**WHAT THIS TASK INVOLVES:** Line by line, check the data for the string "execSld" and state how many lines have it, nothing more.

**SOURCE INFORMATION:**
theorem execVcvtF6e3F32_kept {r : State} {d : Nat} {a : Nat} {p : Nat} {s : State} (h₀ : Kept r s) : OutK r (execVcvtF6e3F32 d a p s) := by
  unfold execVcvtF6e3F32
  repeat' first
    | with_reducible assumption
    | with_reducible first
      | apply vCvt_kept
      | apply OutK.of
      | apply OutK.fault
      | apply Kept.foldl
    | intro _
    | dsimp only
    | split
    | with_reducible apply Kept.with_

theorem execVcvtF4F32_kept {r : State} {d : Nat} {a : Nat} {p : Nat} {s : State} (h₀ : Kept r s) : OutK r (execVcvtF4F32 d a p s) := by
  unfold execVcvtF4F32
  repeat' first
    | with_reducible assumption
    | with_reducible first
      | apply vCvt_kept
      | apply OutK.of
      | apply OutK.fault
      | apply Kept.foldl
    | intro _
    | dsimp only
    | split
    | with_reducible apply Kept.with_

theorem execVcvtF32F8e4_kept {r : State} {d : Nat} {a : Nat} {p : Nat} {s : State} (h₀ : Kept r s) : OutK r (execVcvtF32F8e4 d a p s) := by
  unfold execVcvtF32F8e4
  repeat' first
    | with_reducible assumption
    | with_reducible first
      | apply vCvt_kept
      | apply OutK.of
      | apply OutK.fault
      | apply Kept.foldl
    | intro _
    | dsimp only
    | split
    | with_reducible apply Kept.with_

theorem execVcvtF32F8e5_kept {r : State} {d : Nat} {a : Nat} {p : Nat} {s : State} (h₀ : Kept r s) : OutK r (execVcvtF32F8e5 d a p s) := by
  unfold execVcvtF32F8e5
  repeat' first
    | with_reducible assumption
    | with_reducible first
      | apply vCvt_kept
      | apply OutK.of
      | apply OutK.fault
      | apply Kept.foldl
    | intro _
    | dsimp only
    | split
    | with_reducible apply Kept.with_

theorem execVcvtF32F6e2_kept {r : State} {d : Nat} {a : Nat} {p : Nat} {s : State} (h₀ : Kept r s) : OutK r (execVcvtF32F6e2 d a p s) := by
  unfold execVcvtF32F6e2
  repeat' first
    | with_reducible assumption
    | with_reducible first
      | apply vCvt_kept
      | apply OutK.of
      | apply OutK.fault
      | apply Kept.foldl
    | intro _
    | dsimp only
    | split
    | with_reducible apply Kept.with_

theorem execVcvtF32F6e3_kept {r : State} {d : Nat} {a : Nat} {p : Nat} {s : State} (h₀ : Kept r s) : OutK r (execVcvtF32F6e3 d a p s) := by
  unfold execVcvtF32F6e3
  repeat' first
    | with_reducible assumption
    | with_reducible first
      | apply vCvt_kept
      | apply OutK.of
      | apply OutK.fault
      | apply Kept.foldl
    | intro _
    | dsimp only
    | split
    | with_reducible apply Kept.with_

theorem execVcvtF32F4_kept {r : State} {d : Nat} {a : Nat} {p : Nat} {s : State} (h₀ : Kept r s) : OutK r (execVcvtF32F4 d a p s) := by
  unfold execVcvtF32F4
  repeat' first
    | with_reducible assumption
    | with_reducible first
      | apply vCvt_kept
      | apply OutK.of
      | apply OutK.fault
      | apply Kept.foldl
    | intro _
    | dsimp only
    | split
    | with_reducible apply Kept.with_

theorem execVcvtI8I32_kept {r : State} {d : Nat} {a : Nat} {p : Nat} {s : State} (h₀ : Kept r s) : OutK r (execVcvtI8I32 d a p s) := by
  unfold execVcvtI8I32
  repeat' first
    | with_reducible assumption
    | with_reducible first
      | apply vCvt_kept
      | apply OutK.of
      | apply OutK.fault
      | apply Kept.foldl
    | intro _
    | dsimp only
    | split
    | with_reducible apply Kept.with_

theorem helper_kept {r : State} {acc : Acc} {d : Nat} {a : Nat} {s : State} {f : FV → Nat × Nat} (h₀ : Kept r s) : OutK r (helper acc d a s f) := by
  unfold helper
  repeat' first
    | with_reducible assumption
    | with_reducible first
      | apply land_kept
      | apply gated_kept
      | apply OutK.of
      | apply OutK.fault
      | apply Kept.foldl
      | apply Kept.id_
    | intro _
    | dsimp only
    | split
    | with_reducible apply Kept.with_

theorem execVrcpSeed_kept {r : State} {d : Nat} {a : Nat} {s : State} (h₀ : Kept r s) : OutK r (execVrcpSeed d a s) := by
  unfold execVrcpSeed
  repeat' first
    | with_reducible assumption
    | with_reducible first
      | apply helper_kept
      | apply OutK.of
      | apply OutK.fault
      | apply Kept.foldl
    | intro _
    | dsimp only
    | split
    | with_reducible apply Kept.with_

theorem execVrsqSeed_kept {r : State} {d : Nat} {a : Nat} {s : State} (h₀ : Kept r s) : OutK r (execVrsqSeed d a s) := by
  unfold execVrsqSeed
  repeat' first
    | with_reducible assumption
    | with_reducible first
      | apply helper_kept
      | apply OutK.of
      | apply OutK.fault
      | apply Kept.foldl
    | intro _
    | dsimp only
    | split
    | with_reducible apply Kept.with_

theorem execVexpRed_kept {r : State} {d : Nat} {a : Nat} {k : Nat} {s : State} (h₀ : Kept r s) : OutK r (execVexpRed d a k s) := by
  unfold execVexpRed
  repeat' first
    | with_reducible assumption
    | with_reducible first
      | apply helper_kept
      | apply OutK.of
      | apply OutK.fault
      | apply Kept.foldl
    | intro _
    | dsimp only
    | split
    | with_reducible apply Kept.with_
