theorem execVst16_kept {r : State} {d : Nat} {a : Nat} {i : Nat} {s : State} (h₀ : Kept r s) : OutK r (execVst16 d a i s) := by
  unfold execVst16
  repeat' first
    | with_reducible assumption
    | with_reducible first
      | apply based_kept
      | apply OutK.of
      | apply OutK.fault
      | apply Kept.foldl
    | intro _
    | dsimp only
    | split
    | with_reducible apply Kept.with_

theorem execVld8_kept {r : State} {d : Nat} {a : Nat} {i : Nat} {s : State} (h₀ : Kept r s) : OutK r (execVld8 d a i s) := by
  unfold execVld8
  repeat' first
    | with_reducible assumption
    | with_reducible first
      | apply based_kept
      | apply OutK.of
      | apply OutK.fault
      | apply Kept.foldl
    | intro _
    | dsimp only
    | split
    | with_reducible apply Kept.with_

theorem execVst8_kept {r : State} {d : Nat} {a : Nat} {i : Nat} {s : State} (h₀ : Kept r s) : OutK r (execVst8 d a i s) := by
  unfold execVst8
  repeat' first
    | with_reducible assumption
    | with_reducible first
      | apply based_kept
      | apply OutK.of
      | apply OutK.fault
      | apply Kept.foldl
    | intro _
    | dsimp only
    | split
    | with_reducible apply Kept.with_

theorem execSld_kept {r : State} {d : Nat} {a : Nat} {i : Nat} {s : State} (h₀ : Kept r s) : OutK r (execSld d a i s) := by
  unfold execSld
  repeat' first
    | with_reducible assumption
    | with_reducible first
      | apply scalarMem_kept
      | apply OutK.of
      | apply OutK.fault
      | apply Kept.foldl
    | intro _
    | dsimp only
    | split
    | with_reducible apply Kept.with_

theorem execSst_kept {r : State} {d : Nat} {a : Nat} {i : Nat} {s : State} (h₀ : Kept r s) : OutK r (execSst d a i s) := by
  unfold execSst
  repeat' first
    | with_reducible assumption
    | with_reducible first
      | apply scalarMem_kept
      | apply OutK.of
      | apply OutK.fault
      | apply Kept.foldl
    | intro _
    | dsimp only
    | split
    | with_reducible apply Kept.with_

theorem execVldx32_kept {r : State} {d : Nat} {a : Nat} {b : Nat} {s : State} (h₀ : Kept r s) : OutK r (execVldx32 d a b s) := by
  unfold execVldx32
  repeat' first
    | with_reducible assumption
    | with_reducible first
      | apply indexed_kept
      | apply OutK.of
      | apply OutK.fault
      | apply Kept.foldl
    | intro _
    | dsimp only
    | split
    | with_reducible apply Kept.with_

theorem execVstx32_kept {r : State} {d : Nat} {a : Nat} {b : Nat} {s : State} (h₀ : Kept r s) : OutK r (execVstx32 d a b s) := by
  unfold execVstx32
  repeat' first
    | with_reducible assumption
    | with_reducible first
      | apply indexed_kept
      | apply OutK.of
      | apply OutK.fault
      | apply Kept.foldl
    | intro _
    | dsimp only
    | split
    | with_reducible apply Kept.with_

theorem execVldx64_kept {r : State} {d : Nat} {a : Nat} {b : Nat} {s : State} (h₀ : Kept r s) : OutK r (execVldx64 d a b s) := by
  unfold execVldx64
  repeat' first
    | with_reducible assumption
    | with_reducible first
      | apply indexed_kept
      | apply OutK.of
      | apply OutK.fault
      | apply Kept.foldl
    | intro _
    | dsimp only
    | split
    | with_reducible apply Kept.with_

theorem execVstx64_kept {r : State} {d : Nat} {a : Nat} {b : Nat} {s : State} (h₀ : Kept r s) : OutK r (execVstx64 d a b s) := by
  unfold execVstx64
  repeat' first
    | with_reducible assumption
    | with_reducible first
      | apply indexed_kept
      | apply OutK.of
      | apply OutK.fault
      | apply Kept.foldl
    | intro _
    | dsimp only
    | split
    | with_reducible apply Kept.with_

theorem execVldx16_kept {r : State} {d : Nat} {a : Nat} {b : Nat} {s : State} (h₀ : Kept r s) : OutK r (execVldx16 d a b s) := by
  unfold execVldx16
  repeat' first
    | with_reducible assumption
    | with_reducible first
      | apply indexed_kept
      | apply OutK.of
      | apply OutK.fault
      | apply Kept.foldl
    | intro _
    | dsimp only
    | split
    | with_reducible apply Kept.with_

theorem execVstx16_kept {r : State} {d : Nat} {a : Nat} {b : Nat} {s : State} (h₀ : Kept r s) : OutK r (execVstx16 d a b s) := by
  unfold execVstx16
  repeat' first
    | with_reducible assumption
    | with_reducible first
      | apply indexed_kept
      | apply OutK.of
      | apply OutK.fault
      | apply Kept.foldl
    | intro _
    | dsimp only
    | split
    | with_reducible apply Kept.with_

theorem execVldx8_kept {r : State} {d : Nat} {a : Nat} {b : Nat} {s : State} (h₀ : Kept r s) : OutK r (execVldx8 d a b s) := by
  unfold execVldx8
  repeat' first
    | with_reducible assumption
    | with_reducible first
      | apply indexed_kept
      | apply OutK.of
      | apply OutK.fault
      | apply Kept.foldl
    | intro _
    | dsimp only
    | split
    | with_reducible apply Kept.with_

theorem execVstx8_kept {r : State} {d : Nat} {a : Nat} {b : Nat} {s : State} (h₀ : Kept r s) : OutK r (execVstx8 d a b s) := by
  unfold execVstx8
  repeat' first
    | with_reducible assumption
    | with_reducible first
      | apply indexed_kept
      | apply OutK.of
      | apply OutK.fault
      | apply Kept.foldl
    | intro _
    | dsimp only
    | split
    | with_reducible apply Kept.with_

theorem execAtomAddE32_kept {r : State} {d : Nat} {a : Nat} {b : Nat} {s : State} (h₀ : Kept r s) : OutK r (execAtomAddE32 d a b s) := by
  unfold execAtomAddE32
  repeat' first
    | with_reducible assumption
    | with_reducible first
      | apply atomic_kept
      | apply OutK.of
      | apply OutK.fault
      | apply Kept.foldl
    | intro _
    | dsimp only
    | split
    | with_reducible apply Kept.with_

theorem execAtomAddE64_kept {r : State} {d : Nat} {a : Nat} {b : Nat} {s : State} (h₀ : Kept r s) : OutK r (execAtomAddE64 d a b s) := by
  unfold execAtomAddE64
  repeat' first
    | with_reducible assumption
    | with_reducible first
      | apply atomic_kept
      | apply OutK.of
      | apply OutK.fault
      | apply Kept.foldl
    | intro _
    | dsimp only
    | split
    | with_reducible apply Kept.with_

theorem execAtomMinI32_kept {r : State} {d : Nat} {a : Nat} {b : Nat} {s : State} (h₀ : Kept r s) : OutK r (execAtomMinI32 d a b s) := by
  unfold execAtomMinI32
  repeat' first
    | with_reducible assumption
    | with_reducible first
      | apply atomic_kept
      | apply OutK.of
      | apply OutK.fault
      | apply Kept.foldl
    | intro _
    | dsimp only
    | split
    | with_reducible apply Kept.with_

theorem execAtomMinN32_kept {r : State} {d : Nat} {a : Nat} {b : Nat} {s : State} (h₀ : Kept r s) : OutK r (execAtomMinN32 d a b s) := by
  unfold execAtomMinN32
  repeat' first
    | with_reducible assumption
    | with_reducible first
      | apply atomic_kept
      | apply OutK.of
      | apply OutK.fault
      | apply Kept.foldl
    | intro _
    | dsimp only
    | split
    | with_reducible apply Kept.with_

theorem execAtomMaxI32_kept {r : State} {d : Nat} {a : Nat} {b : Nat} {s : State} (h₀ : Kept r s) : OutK r (execAtomMaxI32 d a b s) := by
  unfold execAtomMaxI32
  repeat' first
    | with_reducible assumption
    | with_reducible first
      | apply atomic_kept
      | apply OutK.of
      | apply OutK.fault
      | apply Kept.foldl
    | intro _
    | dsimp only
    | split
    | with_reducible apply Kept.with_

theorem execAtomMaxN32_kept {r : State} {d : Nat} {a : Nat} {b : Nat} {s : State} (h₀ : Kept r s) : OutK r (execAtomMaxN32 d a b s) := by
  unfold execAtomMaxN32
  repeat' first
    | with_reducible assumption
    | with_reducible first
      | apply atomic_kept
      | apply OutK.of
      | apply OutK.fault
      | apply Kept.foldl
    | intro _
    | dsimp only
    | split
    | with_reducible apply Kept.with_

theorem execAtomAndB64_kept {r : State} {d : Nat} {a : Nat} {b : Nat} {s : State} (h₀ : Kept r s) : OutK r (execAtomAndB64 d a b s) := by
  unfold execAtomAndB64
  repeat' first
    | with_reducible assumption
    | with_reducible first
      | apply atomic_kept
      | apply OutK.of
      | apply OutK.fault
      | apply Kept.foldl
    | intro _
    | dsimp only
    | split
    | with_reducible apply Kept.with_

theorem execAtomOrB64_kept {r : State} {d : Nat} {a : Nat} {b : Nat} {s : State} (h₀ : Kept r s) : OutK r (execAtomOrB64 d a b s) := by
  unfold execAtomOrB64
  repeat' first
    | with_reducible assumption
    | with_reducible first
      | apply atomic_kept
      | apply OutK.of
      | apply OutK.fault
      | apply Kept.foldl
    | intro _
    | dsimp only
    | split
    | with_reducible apply Kept.with_

theorem execAtomXorB64_kept {r : State} {d : Nat} {a : Nat} {b : Nat} {s : State} (h₀ : Kept r s) : OutK r (execAtomXorB64 d a b s) := by
  unfold execAtomXorB64
  repeat' first
    | with_reducible assumption
    | with_reducible first
      | apply atomic_kept
      | apply OutK.of
      | apply OutK.fault
      | apply Kept.foldl
    | intro _
    | dsimp only
    | split
    | with_reducible apply Kept.with_

theorem execAtomXchgE32_kept {r : State} {d : Nat} {a : Nat} {b : Nat} {s : State} (h₀ : Kept r s) : OutK r (execAtomXchgE32 d a b s) := by
  unfold execAtomXchgE32
  repeat' first
    | with_reducible assumption
    | with_reducible first
      | apply atomic_kept
      | apply OutK.of
      | apply OutK.fault
      | apply Kept.foldl
    | intro _
    | dsimp only
    | split
    | with_reducible apply Kept.with_

theorem execAtomXchgE64_kept {r : State} {d : Nat} {a : Nat} {b : Nat} {s : State} (h₀ : Kept r s) : OutK r (execAtomXchgE64 d a b s) := by
  unfold execAtomXchgE64
  repeat' first
    | with_reducible assumption
    | with_reducible first
      | apply atomic_kept
      | apply OutK.of
      | apply OutK.fault
      | apply Kept.foldl
    | intro _
    | dsimp only
    | split
    | with_reducible apply Kept.with_

theorem execAtomCasE32_kept {r : State} {d : Nat} {a : Nat} {b : Nat} {s : State} (h₀ : Kept r s) : OutK r (execAtomCasE32 d a b s) := by
  unfold execAtomCasE32
  repeat' first
    | with_reducible assumption
    | with_reducible first
      | apply atomic_kept
      | apply OutK.of
      | apply OutK.fault
      | apply Kept.foldl
    | intro _
    | dsimp only
    | split
    | with_reducible apply Kept.with_

theorem execAtomCasE64_kept {r : State} {d : Nat} {a : Nat} {b : Nat} {s : State} (h₀ : Kept r s) : OutK r (execAtomCasE64 d a b s) := by
  unfold execAtomCasE64
  repeat' first
    | with_reducible assumption
    | with_reducible first
      | apply atomic_kept
      | apply OutK.of
      | apply OutK.fault
      | apply Kept.foldl
    | intro _
    | dsimp only
    | split
    | with_reducible apply Kept.with_

theorem execAtomFaddF32_kept {r : State} {d : Nat} {a : Nat} {b : Nat} {s : State} (h₀ : Kept r s) : OutK r (execAtomFaddF32 d a b s) := by
  unfold execAtomFaddF32
  repeat' first
    | with_reducible assumption
    | with_reducible first
      | apply atomic_kept
      | apply OutK.of
      | apply OutK.fault
      | apply Kept.foldl
    | intro _
    | dsimp only
    | split
    | with_reducible apply Kept.with_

**YOUR SOLUTION:** 2